Entries supplied: Begin
-- ==== Sys2Proof/Safety.lean ====
section
/-!
DEFINITION. The terms in which statements about the block are made: which parts of the chip two states share, which fields read
the same, and the invariant of a run.
-/

namespace Sys2Proof.Machine

/-- The parts of a chip, one per field of Chip. -/
inductive Part where
  | clk | free | now | pw | md | tl | ev | mb | syn | rin | dx | sqs | oc | lk | aq | mc | dma | nv | th | pn | rings | hostMsix
  | hostPba | numVfs | regs | tot | mem | out
  deriving DecidableEq, Repr

/-- Two chips agree on a part. -/
def Part.same (p : Part) (c d : Chip) : Prop :=
  match p with
  | .clk => d.clk = c.clk
  | .free => d.free = c.free
  | .now => d.now = c.now
  | .pw => d.pw = c.pw
  | .md => d.md = c.md
  | .tl => d.tl = c.tl
  | .ev => d.ev = c.ev
  | .mb => d.mb = c.mb
  | .syn => d.syn = c.syn
  | .rin => d.rin = c.rin
  | .dx => d.dx = c.dx
  | .sqs => d.sqs = c.sqs
  | .oc => d.oc = c.oc
  | .lk => d.lk = c.lk
  | .aq => d.aq = c.aq
  | .mc => d.mc = c.mc
  | .dma => d.dma = c.dma
  | .nv => d.nv = c.nv
  | .th => d.th = c.th
  | .pn => d.pn = c.pn
  | .rings => d.rings = c.rings
  | .hostMsix => d.hostMsix = c.hostMsix
  | .hostPba => d.hostPba = c.hostPba
  | .numVfs => d.numVfs = c.numVfs
  | .regs => d.regs = c.regs
  | .tot => d.tot = c.tot
  | .mem => d.mem = c.mem
  | .out => d.out = c.out

/-- The frame of an effect: every part but those listed is as before. -/
def sameBut (ps : List Part) (c d : Chip) : Prop := ∀ p : Part, p ∉ ps → p.same c d

/-- Every field but those listed reads as before. -/
def fieldsBut (fs : List Field) (c d : Chip) : Prop := ∀ g : Field, (∀ f ∈ fs, g.key ≠ f.key) → rd g d = rd g c

/-- A counter field has counted n events: it saturates at the largest value its width holds (R442). -/
def counted (f : Field) (n : Nat) (c d : Chip) : Prop := rd f d = min (2 ^ f.w - 1) (rd f c + n)

/-- Every byte of memory outside n bytes from address a reads as before. -/
def bytesBut (a n : Nat) (c d : Chip) : Prop :=
  ∀ k : Nat, k < a ∨ a + n ≤ k → Tab.get d.mem k 0 = Tab.get c.mem k 0

/-- A command answers a next state whose queue is as before and whose chip meets a condition. -/
def completes (i : Instr) (s : State) (post : Chip → Prop) : Prop :=
  ∃ t : State, exec i s = .next t ∧ t.pending = s.pending ∧ post t.chip

/-- No stream is enabled and no trigger unit is ARMED: a record or a trigger word that is offered goes nowhere (R302, R312). -/
def acqIdle (c : Chip) : Prop := (∀ k : Fin 16, on (P.stStreamEn k.val) c = false) ∧ ∀ t : Fin 8, (tuOf t.val c).state ≠ 2

/-- Engine e issues i at its program counter in this tick, and i meets no fault (R157, R173, R176). -/
abbrev dxeIssues (e : Nat) (i : DxeInstr) (c : Chip) : Prop := dxeDue e c = some i ∧ dxeFaults e i c = []

/-- What an instruction does to its engine, x being the engine as the instruction leaves it otherwise: the results rs are queued
for the ticks they name, the engine moves past the instruction, and issues next in the next tick (R157–R159). No other engine and
no other part of the chip changes. -/
def dxeMoves (e : Nat) (rs : List Late) (x : Engine) (c d : Chip) : Prop :=
  engOf e d = dxeAdvance { x with late := x.late ++ rs, issueAt := c.clk + 1 } ∧ (∀ q : Nat, q ≠ e → engOf q d = engOf q c) ∧
    sameBut [.dx] c d ∧ d.dx.track = c.dx.track ∧ d.dx.seedSaveAt = c.dx.seedSaveAt ∧ d.dx.clsOld = c.dx.clsOld

/-- What a control transfer does: two delay slots follow, then the target (R158). -/
def dxeTransfers (e : Nat) (target : Option Nat) (rts : Bool) (rs : List Late) (x : Engine) (c d : Chip) : Prop :=
  engOf e d = { x with late := x.late ++ rs, issueAt := c.clk + 1, pc := x.pc + 1,
                       xfer := some { slots := 2, target := target, rts := rts } } ∧
    (∀ q : Nat, q ≠ e → engOf q d = engOf q c) ∧ sameBut [.dx] c d

/-- Sequencer s issues i, whose opcode is op, by the base image's routine, and this is its last issue tick (R193, R239). -/
abbrev sqIssues (s op : Nat) (i : SqInstr) (c : Chip) : Prop :=
  sqBegun s op c = true ∧ sqFaults s c = [] ∧ sqLast s c = true ∧ decodeSq (sqWord s (sqOf s c).pc c) = some i ∧
    (sqOf s c).faulting = none ∧ patched c = false

/-- With a patch in force, sequencer s executes microword u of the routine of opcode op in this tick (R239, R242). -/
abbrev sqWords (s op : Nat) (u : UTick) (c : Chip) : Prop :=
  sqBegun s op c = true ∧ (sqOf s c).faulting = none ∧ patched c = true ∧ (microOf s c).due = some u ∧ (microOf s c).did = false ∧ u.wake = 0

/-- Sequencer s goes on at pc in the next tick, x being the sequencer as its instruction leaves it otherwise. No other sequencer and
no other part of the chip changes. -/
def sqMoves (s pc : Nat) (x : Sequencer) (c d : Chip) : Prop :=
  sqOf s d = { x with pc := pc, first := c.clk + 1, bindAt := none, waiting := none, staleSeen := false, seen := none,
                      sampled := none, stall := 0 } ∧
    (∀ q : Nat, q ≠ s → sqOf q d = sqOf q c) ∧ sameBut [.sqs] c d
Entries supplied: End
Exercise requirements: Beginning at the line above that contains "tot | mem | out", return each line exactly through the line that contains "d.syn = c.syn", and no others.

Answer section:
  | hostPba | numVfs | regs | tot | mem | out
  deriving DecidableEq, Repr

/-- Two chips agree on a part. -/
def Part.same (p : Part) (c d : Chip) : Prop :=
  match p with
  | .clk => d.clk = c.clk
  | .free => d.free = c.free
  | .now => d.now = c.now
  | .pw => d.pw = c.pw
  | .md => d.md = c.md
  | .tl => d.tl = c.tl
  | .ev => d.ev = c.ev
  | .mb => d.mb = c.mb
  | .syn => d.syn = c.syn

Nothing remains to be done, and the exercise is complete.